Electrification brings up a number of questions for facility owners and operators, like how to manage charging and how to monetize the savings. To answer those questions, a new and more holistic energy management paradigm is needed – one that provides real-time visibility and suggestions for smart charging as well as automated billing.
To manage these large new loads, facilities will need to upgrade their electric infrastructure. Done right, however, the required investment in new infrastructure can be significantly reduced by implementing a managed charging program that monitors and controls loads in real time to prevent major demand spikes. This can also save operating costs by avoiding on-peak electric rates and excessive demand charges.
Facilities may also charge haulers for their on-site power consumption if they have the right technology. This includes revenue-grade submetering and a software system that integrates energy data with Warehouse Management Systems. This approach allows sites to track power consumption by customer, and to invoice each accordingly.
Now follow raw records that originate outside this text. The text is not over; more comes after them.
/-- States and operands that meet the hypotheses of SessionsAndPasswords, one for each of its clauses that has any. -/
theorem witness_SessionsAndPasswords :
    (∃ (r : Req) (s : State), admits ccLogin r s = true ∧ s.gable.backoffEnd = none ∧ 4 ≤ r.payload.length ∧ r.payload.length = 4 + padded
      (r.num 2 1) ∧ r.num 1 1 = 0 ∧ r.num 3 1 = 0 ∧ 8 ≤ r.num 2 1 ∧ r.num 2 1 ≤ 64 ∧ r.num 0 1 ≤ 2 ∧ (sessionOf r.port s).level.toNat <
      r.num 0 1 ∧ (r.num 0 1 = 2 → (sessionOf (otherPort r.port) s).level ≠ 2) ∧ (passwordOf (r.num 0 1) s).isSome = true ∧ passwordOk
      (r.num 0 1) ((r.payload.drop 4).take (r.num 2 1)) s = true) ∧
    (∃ (r : Req) (s : State), admits ccLogin r s = true ∧ s.gable.backoffEnd = none ∧ 4 ≤ r.payload.length ∧ r.payload.length = 4 + padded
      (r.num 2 1) ∧ r.num 1 1 = 0 ∧ r.num 3 1 = 0 ∧ 8 ≤ r.num 2 1 ∧ r.num 2 1 ≤ 64 ∧ r.num 0 1 ≤ 2 ∧ (sessionOf r.port s).level.toNat <
      r.num 0 1 ∧ (r.num 0 1 = 2 → (sessionOf (otherPort r.port) s).level ≠ 2) ∧ (passwordOf (r.num 0 1) s).isSome = true ∧ passwordOk
      (r.num 0 1) ((r.payload.drop 4).take (r.num 2 1)) s = false) ∧
    (∃ (r : Req) (s : State), admits ccLogout r s = true ∧ r.payload = [] ∧ ownsMode s = false) ∧
    (∃ (p : Port) (s : State), (s.gable.up = true ∨ romServes s = true) ∧ flashClosed s = false ∧ (sessionOf p s).level ≠ 0 ∧ ownsMode s =
      false ∧ (sessionOf p s).lastReq.toNat + 60000000000 ≤ s.tb.count.toNat) ∧
    (∃ (r : Req) (s : State), admits ccLogin r s = true ∧ 4 ≤ r.payload.length ∧ r.payload.length = 4 + padded (r.num 2 1) ∧ r.num 0 1 ≤ 2
      ∧ r.num 1 1 = 0 ∧ r.num 3 1 = 0 ∧ 8 ≤ r.num 2 1 ∧ r.num 2 1 ≤ 64 ∧ s.gable.backoffEnd ≠ none) ∧
    (∃ (r : Req) (s : State), admits ccLogin r s = true ∧ s.gable.backoffEnd = none ∧ 4 ≤ r.payload.length ∧ r.payload.length = 4 + padded
      (r.num 2 1) ∧ r.num 0 1 = 2 ∧ r.num 1 1 = 1 ∧ r.num 3 1 = 0 ∧ 8 ≤ r.num 2 1 ∧ r.num 2 1 ≤ 64 ∧ s.mode = .safeHold ∧ overtaken s =
      false ∧ (sessionOf r.port s).level ≠ 2 ∧ (sessionOf (otherPort r.port) s).level ≠ 2 ∧ s.gable.integrate.isSome = true ∧ passwordOk 2
      ((r.payload.drop 4).take (r.num 2 1)) s = true) ∧
    (∃ (r : Req) (s : State), heldNow ccLogin r s = true ∧ s.gable.backoffEnd = none ∧ 4 ≤ r.payload.length ∧ r.payload.length = 4 + padded
      (r.num 2 1) ∧ r.num 0 1 = 2 ∧ r.num 1 1 = 1 ∧ r.num 3 1 = 0 ∧ 8 ≤ r.num 2 1 ∧ r.num 2 1 ≤ 64 ∧ s.mode = .safeHold ∧ (sessionOf r.port
      s).level ≠ 2 ∧ (sessionOf (otherPort r.port) s).level ≠ 2 ∧ s.gable.integrate.isSome = true ∧ passwordOk 2 ((r.payload.drop 4).take
      (r.num 2 1)) s = true) ∧
    (∃ (r : Req) (s : State), heldNow ccLogin r s = true ∧ s.gable.backoffEnd = none ∧ 4 ≤ r.payload.length ∧ r.payload.length = 4 + padded
      (r.num 2 1) ∧ r.num 0 1 = 2 ∧ r.num 1 1 = 1 ∧ r.num 3 1 = 0 ∧ 8 ≤ r.num 2 1 ∧ r.num 2 1 ≤ 64 ∧ s.mode = .safeHold ∧ (sessionOf r.port
      s).level ≠ 2 ∧ (sessionOf (otherPort r.port) s).level ≠ 2 ∧ s.gable.integrate.isSome = true ∧ passwordOk 2 ((r.payload.drop 4).take
      (r.num 2 1)) s = true ∧ overtaken s = false) ∧
    (∃ (r : Req) (s : State), heldNow ccLogin r s = true ∧ s.gable.backoffEnd = none ∧ 4 ≤ r.payload.length ∧ r.payload.length = 4 + padded
      (r.num 2 1) ∧ r.num 0 1 = 2 ∧ r.num 1 1 = 1 ∧ r.num 3 1 = 0 ∧ 8 ≤ r.num 2 1 ∧ r.num 2 1 ≤ 64 ∧ s.mode = .safeHold ∧ (sessionOf r.port
      s).level ≠ 2 ∧ (sessionOf (otherPort r.port) s).level ≠ 2 ∧ s.gable.integrate.isSome = true ∧ passwordOk 2 ((r.payload.drop 4).take
      (r.num 2 1)) s = true ∧ overtaken s = true) ∧
    (∃ (s : State) (e : W64), s.gable.backoffEnd = some e ∧ s.gable.backoffHeld = false ∧ e.toNat ≤ s.tb.count.toNat) ∧
    (∃ (s : State), s.gable.usbAttached = true ∧ ownsMode s = false) ∧
    (∃ (s : State), s.pwr.aoOn = true ∧ s.pwr.shedUsb = false ∧ s.gable.up = true) ∧
    (∃ (r : Req) (s : State), admits ccSetPassword r s = true ∧ (sessionOf r.port s).level = 2 ∧ 4 ≤ r.payload.length ∧ r.payload.length =
      4 + padded (r.num 1 1) + padded (r.num 2 1) ∧ r.num 0 1 = 2 ∧ r.num 3 1 = 0 ∧ r.num 1 1 ≤ 64 ∧ 8 ≤ r.num 2 1 ∧ r.num 2 1 ≤ 64) ∧
    (∃ (r : Req) (s : State), admits ccSetPassword r s = true ∧ (sessionOf r.port s).level = 2 ∧ 4 ≤ r.payload.length ∧ r.payload.length =
      4 + padded (r.num 1 1) ∧ r.num 0 1 = 1 ∧ r.num 3 1 = 0 ∧ r.num 1 1 ≤ 64 ∧ r.num 2 1 = 0) :=
  ⟨⟨(wPay ([1, 0, 8, 0] ++ wPass)), (wG (fun g => { g with maintain := some wPw, integrate := some wPw, fails := 4 }) wS), by
    decide +kernel⟩,
   ⟨(wPay ([1, 0, 8, 0] ++ wPass.reverse)), (wG (fun g => { g with maintain := some wPw, integrate := some wPw, fails := 4 }) wS), by
     decide +kernel⟩,
   ⟨wReq, wS, by decide +kernel⟩,
   ⟨Port.spi, (wG (fun g => { g with spi := { g.spi with level := 1, lastReq := 40000000000 } }) wS), by decide +kernel⟩,
   ⟨(wPay ([1, 0, 8, 0] ++ wPass)), (wG (fun g => { g with backoffEnd := some 100000000001, fails := 5 }) wS), by decide +kernel⟩,
   ⟨(wPay ([2, 1, 8, 0] ++ wPass)), (wG (fun g => { g with integrate := some wPw, fails := 3 }) (wMode .safeHold wS)), by decide +kernel⟩,
   ⟨(wPay ([2, 1, 8, 0] ++ wPass)), (wG (fun g =>
     { g with held := some (ccLogin, (wPay ([2, 1, 8, 0] ++ wPass))), queue := [(ccLogin, (wPay ([2, 1, 8, 0] ++ wPass)))] }) (wG (fun g =>
     { g with integrate := some wPw, fails := 3 }) (wMode .safeHold wS))), by decide +kernel⟩,
   ⟨(wPay ([2, 1, 8, 0] ++ wPass)), (wG (fun g =>
     { g with held := some (ccLogin, (wPay ([2, 1, 8, 0] ++ wPass))), queue := [(ccLogin, (wPay ([2, 1, 8, 0] ++ wPass)))] }) (wG (fun g =>
     { g with integrate := some wPw, fails := 3 }) (wMode .safeHold wS))), by decide +kernel⟩,
   ⟨(wPay ([2, 1, 8, 0] ++ wPass)),
     ({ (wG (fun g => { g with held := some (ccLogin, (wPay ([2, 1, 8, 0] ++ wPass))), queue := [(ccLogin, (wPay ([2, 1, 8, 0] ++ wPass)))] }) (wG (fun g => { g with integrate := some wPw, fails := 3 }) (wMode .safeHold wS))) with hPend := some 99999999000 }),
     by decide +kernel⟩,
   ⟨(wG (fun g => { g with backoffEnd := some 100000000000 }) wS), (100000000000 : W64), by decide +kernel⟩,
   ⟨(wUsb wS), by decide +kernel⟩,
   ⟨wS, by decide +kernel⟩,
   ⟨(wPay ([2, 0, 8, 0] ++ wPass)), (wSess 2 wS), by decide +kernel⟩,
   ⟨(wPay [1, 0, 0, 0]), (wSess 2 wS), by decide +kernel⟩⟩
One other question is who can claim carbon credits for electrification projects, if anyone. This remains an open question, but it’s clear that highly granular carbon data will be needed to determine the real-life carbon impacts of these projects – specifically real-time data from each zip code rather than the annual, state-wide emissions factors that are traditionally used in carbon accounting.
It’s worth noting cold chain facilities are predominantly located in disadvantaged areas. These communities will benefit significantly from reduced particulate matter pollution from diesel-powered trucks and TRUs. In fact, this is one of California’s primary motivations for the regulations above.
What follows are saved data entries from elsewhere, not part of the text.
-- ==== Sys2Proof/Decode.lean ====
section
/-! DEFINITION. Command words to commands and back (30_encoding.md R90 to R94). A command is one 32-bit register
word; registers are values and no rule addresses a byte of one (20_memory.md R66), so the decoder reads a word. -/

namespace Sys2Proof

/-- The fields of a word: `OP = w[7:0]`, `V = w[8]`, `RSV = w[31:9]` (30_encoding.md R91). -/
def Fields.ofWord (w : Word) : Fields where
  op  := w.extractLsb' 0 8
  v   := w.getLsbD 8
  rsv := w.extractLsb' 9 23

/-- The word that has these fields (30_encoding.md R90). -/
def Fields.word (f : Fields) : Word :=
  f.op.setWidth 32 ||| ((BitVec.ofBool f.v).setWidth 32 <<< 8) ||| (f.rsv.setWidth 32 <<< 9)

/-- `Decode` of 30_encoding.md R94, with the reason of R93 where the word is reserved. -/
def decode (w : Word) : Except Reserved Instr :=
  let f := Fields.ofWord w
  match f.check with
  | some why => .error why
  | none =>
    if f.op = 1 then .ok (if f.v then .xorV else .xor)
    else if f.op = 2 then .ok (if f.v then .cbcdecV else .cbcdec)
    else .ok .clear

/-- The fields of each command: the columns OP and V of 30_encoding.md R92. -/
def Instr.fields : Instr → Fields
  | .xor     => ⟨0x01, false, 0⟩
  | .xorV    => ⟨0x01, true, 0⟩
  | .cbcdec  => ⟨0x02, false, 0⟩
  | .cbcdecV => ⟨0x02, true, 0⟩
  | .clear   => ⟨0x03, false, 0⟩

/-- The command word of a command. -/
def encode (i : Instr) : Word := i.fields.word

/-- Bit `V` of a command (30_encoding.md R90, R91): whether it asks for verification. -/
def Instr.verifies (i : Instr) : Bool := i.fields.v

/-- What the decoder reads from a command word whose lowest `nbits` bits are those of `w` and whose other bits are 0. -/
def decodeTableWord (nbits w : Nat) : Option Instr :=
  match decode (BitVec.ofNat 32 (w % 2 ^ nbits)) with
  | .ok i    => some i
  | .error _ => none

end Sys2Proof
end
The California Air Resources Board found that a cold chain facility with 8,000 TRU operating hours per week causes elevated cancer risk for nearly 1,800 people per million living within 25 miles downwind of the facility, with both risk and area of exposure increasing significantly when two or more warehouses operate near each other.
These risks are all too common in communities near ports, intermodal railyards, and drayage routes. This means that electrification in the cold chain not only saves money and reduces pollution, but also promotes equity. It’s a rare triple-bottom-line win – and we haven’t even mentioned electric semis.